-- ==== Sys2Proof/Tests/Slice0.lean ====
section
/-! SUPPORT. Tests: the checks of WellFormed and the decoder; one-step tests whose expected results are the vectors
of spec/95_test_vectors.md (V1 to V51); and, in the second half, a witness for every statement of
Certificates/Slice0/Obligations.lean that has hypotheses. -/

namespace Sys2Proof.Tests

open Sys2Proof.Machine

set_option Elab.async false

/-! ## WellFormed: each check refuses an ill-formed term -/

theorem test_params_default : Params.wf {} = true := by decide +kernel

theorem test_params_bounds_refused :
    Params.wf { lenW := 0 } = false ∧ Params.wf { inCap := 0 } = false ∧
    Params.wf { lenW := 8, inCap := 256, outCap := 255 } = false ∧ Params.wf { outCap := 0 } = false ∧
    Params.wf { lenW := 8, inCap := 255, outCap := 256 } = false ∧ Params.wf { bitsCap := 0 } = false ∧
    Params.wf { lenW := 8, inCap := 255, outCap := 255 } = true := by decide +kernel

theorem test_code_length_refused :
    codeWellFormed [] = false ∧ codeWellFormed (zeros 256) = false ∧ codeWellFormed [false] = true ∧
    codeWellFormed (zeros 255) = true := by decide +kernel

theorem test_host_access_refused :
    (HostAccess.writeReg 0 (2 ^ 32)).fits {} = false ∧ (HostAccess.writeReg 4 (2 ^ 32)).fits {} = false ∧
    (HostAccess.writeReg 0 (2 ^ 32 - 1)).fits {} = true ∧ (HostAccess.writeReg 5 (2 ^ 40)).fits {} = true := by
  decide +kernel

/-- An index that does not rise, one listed twice, one outside the buffer. -/
theorem test_memory_refused :
    Memory.wf { cells := [(2, 0), (1, 0)], seed := 0 } 4 = false ∧
    Memory.wf { cells := [(1, 0), (1, 1)], seed := 0 } 4 = false ∧
    Memory.wf { cells := [(0, 0), (4, 0)], seed := 0 } 4 = false ∧
    Memory.wf { cells := [(0, 0), (3, 0)], seed := 0 } 4 = true := by decide +kernel

/-! ## Decoding: words written out from the opcode map (R80, R81), field `zero` then field `opcode` -/

theorem test_decode_words :
    decode 0b000000000000000000000000_00000001#32 = .ok .reset ∧
    decode 0b000000000000000000000000_00000010#32 = .ok .count ∧
    decode 0b000000000000000000000000_00000011#32 = .ok .build ∧
    decode 0b000000000000000000000000_00000100#32 = .ok .assign ∧
    decode 0b000000000000000000000000_00000101#32 = .ok .encode ∧
    decode 0b000000000000000000000000_00000110#32 = .ok .serialize ∧
    decode 0b000000000000000000000000_00000111#32 = .ok .deserialize ∧
    decode 0b000000000000000000000000_00001000#32 = .ok .decode ∧
    decode 0b000000000000000000000000_00001001#32 = .ok .compress ∧
    decode 0b000000000000000000000000_00001010#32 = .ok .decompress ∧
    decode 0b000000000000000000000000_00001011#32 = .ok .nop := by decide +kernel

/-- V33's words: the opcode map's two edges, a bit of the field `zero` beside a good opcode, all ones. -/
theorem test_decode_refuses :
    decode 0x00000000#32 = .error (.unknownOpcode 0) ∧ decode 0x0000000C#32 = .error (.unknownOpcode 0x0C) ∧
    decode 0x000000FF#32 = .error (.unknownOpcode 0xFF) ∧ decode 0x00000109#32 = .error .zeroFieldNotZero ∧
    decode 0xFFFFFFFF#32 = .error .zeroFieldNotZero := by decide +kernel

theorem test_decodeTableWord :
    decodeTableWord 32 9 = some .compress ∧ decodeTableWord 32 0x109 = none ∧ decodeTableWord 8 0x0B = some .nop ∧
    decodeTableWord 40 (2 ^ 32 + 9) = none := by decide +kernel

/-! ## Small states to test on -/

/-- IN holds the bytes, IN_LEN their number, everything else is as after hardware reset. -/
def given (p : Params) (input : List Byte) : State :=
  { State.resetWith p with inLen := input.length, inBuf := Store.ofList input 0 }

/-- As `given`, with FREQ of the input (what COUNT leaves). -/
def counted (p : Params) (input : List Byte) : State :=
  { given p input with
    seq := .done
    flags := { Flags.clear with freqValid := true }
    freq := freqOf input
    symCount := BitVec.ofNat 9 (distinctSymbols (freqOf input)) }

/-- As `given`, with a code table and a payload (what DESERIALIZE leaves). -/
def coded (p : Params) (input : List Byte) (es : List (Byte × Bits)) (payload : Bits) : State :=
  { given p input with
    seq := .done
    flags := { Flags.clear with codeValid := true, bitsValid := true }
    symCount := BitVec.ofNat 9 es.length
    code := tableOfEntries es
    bits := Store.ofList payload 0
    bitsLen := payload.length }

/-- As `given`, with a tree of the listed entries under the last of them. -/
def planted (input : List Byte) (nodes : List NodeEntry) : State :=
  { given {} input with
    flags := { Flags.clear with freqValid := true, treeValid := true }
    node := Store.ofList nodes 0
    nodeCount := BitVec.ofNat 10 nodes.length
    root := BitVec.ofNat 9 (nodes.length - 1) }

/-- An error state: what V24 leaves. -/
def failed : State := abort .malformedContainer 28 (given {} [0xE0, 0x4C, 0x20, 0x36])

/-- The outcome is a next state in which the test holds. -/
def ends (o : Host.Outcome State Fault Refusal) (test : State → Bool) : Bool :=
  match o with
  | .next t => test t
  | .fault _ | .refused _ => false

/-- The outcome is DONE with this STATUS, and the test holds. -/
def completes (o : Host.Outcome State Fault Refusal) (status : BitVec 9) (test : State → Bool) : Bool :=
  ends o fun t => decide (t.seq = .done) && (decide (statusWord t = status) && test t)

/-- The outcome is an abort with this ERR and ERR_INFO: STATUS 0x003 and OUT_LEN 0. -/
def raises (o : Host.Outcome State Fault Refusal) (code : BitVec 4) (info : Nat) : Bool :=
  ends o fun t => decide (t.seq = .error ∧ t.err = code ∧ t.errInfo = info ∧ statusWord t = 0x003 ∧ t.outLen = 0)

/-- "aaab". -/
def aaab : List Byte := [0x61, 0x61, 0x61, 0x62]

/-- V1's blob. -/
def blobV1 : List Byte := [0xE0, 0x4C, 0x20, 0x36, 0x20, 0x17, 0x00]

/-- V1's code table. -/
def codesV1 : List (Byte × Bits) := [(0x61, [true]), (0x62, [false])]

/-! ## One step of each command: spec/95_test_vectors.md -/

/-- V39, V38: from DONE and from ERROR. -/
theorem test_reset :
    ends (exec .reset (coded {} blobV1 codesV1 [true])) (fun t => decide (statusWord t = 0 ∧ t.inLen = 0 ∧
      t.bitsLen = 0 ∧ t.symCount = 0 ∧ tableGet t.code 0x61 = none ∧ t.inBuf.get? 1 = some 0x4C)) = true ∧
    ends (exec .reset failed) (fun t => decide (statusWord t = 0 ∧ t.err = 0 ∧ t.errInfo = 0 ∧ t.inLen = 0)) = true := by
  decide +kernel

/-- V1: COUNT. -/
theorem test_count_V1 :
    completes (exec .count (given {} aaab)) 0x012 (fun t => decide (tableGet t.freq 0x61 = 3 ∧ tableGet t.freq 0x62 = 1 ∧
      tableGet t.freq 0x63 = 0 ∧ t.symCount = 2)) = true := by decide +kernel

/-- V36 (a): BufferOverflow before any byte is read. -/
theorem test_count_V36a :
    raises (exec .count { given { lenW := 8, inCap := 16, outCap := 16 } [] with inLen := 17 }) 8 0 = true := by
  decide +kernel

/-- V6: the new internal node of frequency 2 waits behind the older leaves. -/
theorem test_build_V6 :
    completes (exec .build (counted {} [0x61, 0x61, 0x62, 0x62, 0x63, 0x64])) 0x032 (fun t => decide (
      t.node.get? 4 = some ⟨.internal, 0, 2, 2, 3⟩ ∧ t.node.get? 5 = some ⟨.internal, 0, 4, 0, 1⟩ ∧
      t.node.get? 6 = some ⟨.internal, 0, 6, 4, 5⟩ ∧ t.node.get? 1 = some ⟨.leaf, 0x62, 2, 0, 0⟩ ∧ t.root = 6 ∧
      t.nodeCount = 7 ∧ t.pq = [6])) = true := by decide +kernel

/-- V34: BUILD from reset is BadSequence(3). -/
theorem test_build_V34 : raises (exec .build State.reset) 6 3 = true := by decide +kernel

/-- V5: the codes of three tied symbols. -/
theorem test_assign_V5 :
    completes (exec .assign (planted [] [⟨.leaf, 0x61, 1, 0, 0⟩, ⟨.leaf, 0x62, 1, 0, 0⟩, ⟨.leaf, 0x63, 1, 0, 0⟩,
        ⟨.internal, 0, 2, 0, 1⟩, ⟨.internal, 0, 3, 2, 3⟩])) 0x072 (fun t => decide (
      tableGet t.code 0x61 = some [true, false] ∧ tableGet t.code 0x62 = some [true, true] ∧
      tableGet t.code 0x63 = some [false] ∧ tableGet t.code 0x64 = none)) = true := by
  decide +kernel

/-- V2: the tree of one leaf. -/
theorem test_assign_V2 :
    ends (exec .assign (planted [] [⟨.leaf, 0x61, 1, 0, 0⟩])) (fun t => decide (
      tableGet t.code 0x61 = some [false] ∧ tableGet t.code 0x00 = none)) = true := by decide +kernel

/-- V1: ENCODE. -/
theorem test_encode_V1 :
    completes (exec .encode (coded {} aaab codesV1 [])) 0x0C2 (fun t => decide (
      t.bits.cells = cellsFrom 0 [true, true, true, false] ∧ t.bitsLen = 4)) = true := by decide +kernel

/-- V35: MissingCode(2). -/
theorem test_encode_V35 :
    raises (exec .encode (coded {} [0x61, 0x61, 0x63, 0x62] codesV1 [])) 7 2 = true := by decide +kernel

/-- V1: SERIALIZE. -/
theorem test_serialize_V1 :
    completes (exec .serialize (coded {} [] codesV1 [true, true, true, false])) 0x1C2 (fun t => decide (
      t.outBuf.cells = cellsFrom 0 blobV1 ∧ t.outLen = 7 ∧ t.padLen = 7)) = true := by
  decide +kernel

/-- V36 (b): a blob longer than OUT_CAP. -/
theorem test_serialize_V36b :
    raises (exec .serialize (coded { outCap := 4 } [] codesV1 [true, true, true, false])) 8 0 = true := by
  decide +kernel

/-- V15: entries in another order. -/
theorem test_deserialize_V15 :
    completes (exec .deserialize (given {} [0xE0, 0x4C, 0x40, 0x26, 0x10, 0x1F, 0x00])) 0x0C2 (fun t => decide (
      tableGet t.code 0x62 = some [false] ∧ tableGet t.code 0x61 = some [true] ∧ t.symCount = 2 ∧ t.padLen = 7 ∧
      t.bits.cells = cellsFrom 0 [true, true, true, false])) = true := by decide +kernel

/-- V26, V29 and V27: a repeated symbol, a length field cut short, a length of 0. -/
theorem test_deserialize_malformed :
    raises (exec .deserialize (given {} [0xE0, 0x4C, 0x20, 0x36, 0x10, 0x17, 0x00])) 2 28 = true ∧
    raises (exec .deserialize (given {} [0xE0, 0x6C, 0x20, 0x36, 0x20, 0x17, 0x00])) 2 53 = true ∧
    raises (exec .deserialize (given {} [0x60, 0x2C, 0x20, 0x00])) 2 19 = true := by decide +kernel

/-- V18: a table that is not prefix-free; the shortest code wins. -/
theorem test_decode_V18 :
    completes (exec .decode (coded {} [] [(0x61, [true]), (0x62, [true, false]), (0x63, [false])] [true, false]))
      0x1C2 (fun t => decide (t.outBuf.cells = cellsFrom 0 [0x61, 0x63] ∧ t.outLen = 2)) = true := by
  decide +kernel

/-- V31: the payload ends inside a code. -/
theorem test_decode_V31 :
    raises (exec .decode (coded {} [] [(0x61, [false]), (0x62, [true, false]), (0x63, [true, true])] [false, true]))
      3 1 = true := by decide +kernel

/-- V4: COMPRESS of "ab". -/
theorem test_compress_V4 :
    completes (exec .compress (given {} [0x61, 0x62])) 0x1F2 (fun t => decide (
      t.outBuf.cells = cellsFrom 0 [0x20, 0x4C, 0x20, 0x26, 0x20, 0x1A] ∧ t.outLen = 6 ∧ t.padLen = 1 ∧
      t.bitsLen = 2 ∧ t.root = 2 ∧ t.nodeCount = 3 ∧ tableGet t.code 0x62 = some [true])) = true := by decide +kernel

/-- V20: COMPRESS of nothing. -/
theorem test_compress_V20 : raises (exec .compress State.reset) 1 0 = true := by decide +kernel

/-- V14 for V1. -/
theorem test_decompress_V14 :
    completes (exec .decompress (given {} blobV1)) 0x1C2 (fun t => decide (
      t.outBuf.cells = cellsFrom 0 aaab ∧ t.outLen = 4 ∧ t.bitsLen = 4 ∧ t.symCount = 2 ∧ t.padLen = 7 ∧
      t.root = 0)) = true := by decide +kernel

/-- V30: a payload no code matches; ERR_INFO is the payload index. -/
theorem test_decompress_V30 :
    raises (exec .decompress (given {} [0xE0, 0x4C, 0x20, 0x26, 0x20, 0x29, 0x80])) 3 1 = true := by decide +kernel

/-- V40, V38: NOP after reset, and ignored in ERROR. -/
theorem test_nop :
    ends (exec .nop State.reset) (fun t => decide (statusWord t = 0x002)) = true ∧
    ends (exec .nop failed) (fun t => decide (t.err = 2 ∧ t.errInfo = 28 ∧ statusWord t = 0x003)) = true := by
  decide +kernel

/-! ## The host port and primitives -/

/-- V41: ignored writes, and registers 0 and 11 read as 0. -/
theorem test_port_V41 :
    ends (step { coded {} [] codesV1 [] with outLen := 7, inputs := [.access (.writeReg 5 9)] })
      (fun t => decide (t.outLen = 7 ∧ statusWord t = 0x0C2)) = true ∧
    regRead (coded {} aaab codesV1 []) 0 = 0 ∧ regRead (coded {} aaab codesV1 []) 11 = 0 ∧
    regRead (coded {} aaab codesV1 []) 4 = 4 ∧ regRead (coded {} aaab codesV1 []) 1 = 0x0C2 := by decide +kernel

/-- V33: an illegal word is written to CMD. -/
theorem test_port_V33 :
    raises (step { counted {} [] with inputs := [.access (.writeReg 0 0x109)] }) 5 0x109 = true := by decide +kernel

/-- The host's way in (`withFetchWord`): the next step runs NOP. -/
theorem test_withFetchWord :
    ends (step (State.reset.withFetchWord 32 0x0B)) (fun t => decide (t.seq = .done ∧ t.inputs = [])) = true := by
  decide +kernel

/-- V45 to V48, and R8's examples. -/
theorem test_bitstream :
    bsPad [] = ([], 0) ∧ bsPad (bitsN 5 0b10110) = (bitsN 8 0b10110000, 3) ∧
    bsPad (bitsN 9 0b101010101) = (bitsN 16 0b1010101010000000, 7) ∧
    bsPut (bitsN 3 7) 8 2 = bitsN 11 0b11100000010 ∧
    bsGet (bitsN 11 0b11100000010) 3 8 = some (bitsN 8 2, 11) ∧ bsGet (bitsN 11 0b11100000010) 4 8 = none ∧
    bsToBytes (bitsN 16 0b1110000001001100) = [0xE0, 0x4C] ∧
    bsFromBytes [0x80] = [true, false, false, false, false, false, false, false] ∧
    bitsN 3 5 = [true, false, true] ∧ val (bitsN 8 2) = 2 := by decide +kernel

/-- V49 and V50: ties go to the lower index; COMBINE(1, 0). -/
theorem test_queue :
    extractMin (aaab.map fun b => leafNode b 2) [0, 1, 3] = some (0, [1, 3]) ∧
    extractMin [leafNode 0x61 3, leafNode 0x62 1] [0, 1] = some (1, [0]) ∧
    internalNode [leafNode 0x61 3, leafNode 0x62 1] 1 0 = ⟨.internal, 0, 4, 1, 0⟩ := by decide +kernel

/-- V51: MATCH on the table of V31. -/
theorem test_match :
    matchAt (tableOfEntries [(0x61, [false]), (0x62, [true, false]), (0x63, [true, true])]) [false, true] 0 =
      some (0x61, 1) ∧
    matchAt (tableOfEntries [(0x61, [false]), (0x62, [true, false]), (0x63, [true, true])]) [false, true] 1 =
      none := by decide +kernel

/-! ## Witnesses: concrete states and operands that meet each statement's hypotheses

Named after the statement of Certificates/Slice0/Obligations.lean they belong to. -/

/-- Bounds the default parameters give. -/
theorem default_bounds :
    0 < ({} : Params).inCap ∧ 2 ^ 32 - 2 < ({} : Params).inCap ∧ 2 ^ 32 - 1 < 2 ^ ({} : Params).lenW ∧
    0 < ({} : Params).outCap ∧ 1 ≤ ({} : Params).bitsCap ∧ 7 ≤ ({} : Params).inCap ∧ 7 < 2 ^ ({} : Params).lenW := by
  decide

theorem given_input (p : Params) (l : List Byte) : InputIs (given p l) l := ⟨rfl, (Store.holdsOnly_ofList _ _).holds⟩

theorem coded_input (p : Params) (l : List Byte) (es : List (Byte × Bits)) (b : Bits) : InputIs (coded p l es b) l :=
  ⟨rfl, (Store.holdsOnly_ofList _ _).holds⟩

theorem coded_payload (p : Params) (l : List Byte) (es : List (Byte × Bits)) (b : Bits) :
    PayloadIs (coded p l es b) b := ⟨rfl, (Store.holdsOnly_ofList _ _).holds⟩

theorem given_ready (p : Params) (l : List Byte) : Ready (given p l) := .inl rfl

________________________________________

**Exercise objective:** In the listing above, find the line containing "t.padLen = 1 ∧" and the line containing "theorem test_compress_V20 : raises". Output them and every line between, exactly, and nothing else.

**Answer space:**
      t.outBuf.cells = cellsFrom 0 [0x20, 0x4C, 0x20, 0x26, 0x20, 0x1A] ∧ t.outLen = 6 ∧ t.padLen = 1 ∧
      t.bitsLen = 2 ∧ t.root = 2 ∧ t.nodeCount = 3 ∧ tableGet t.code 0x62 = some [true])) = true := by decide +kernel

/-- V20: COMPRESS of nothing. -/
theorem test_compress_V20 : raises (exec .compress State.reset) 1 0 = true := by decide +kernel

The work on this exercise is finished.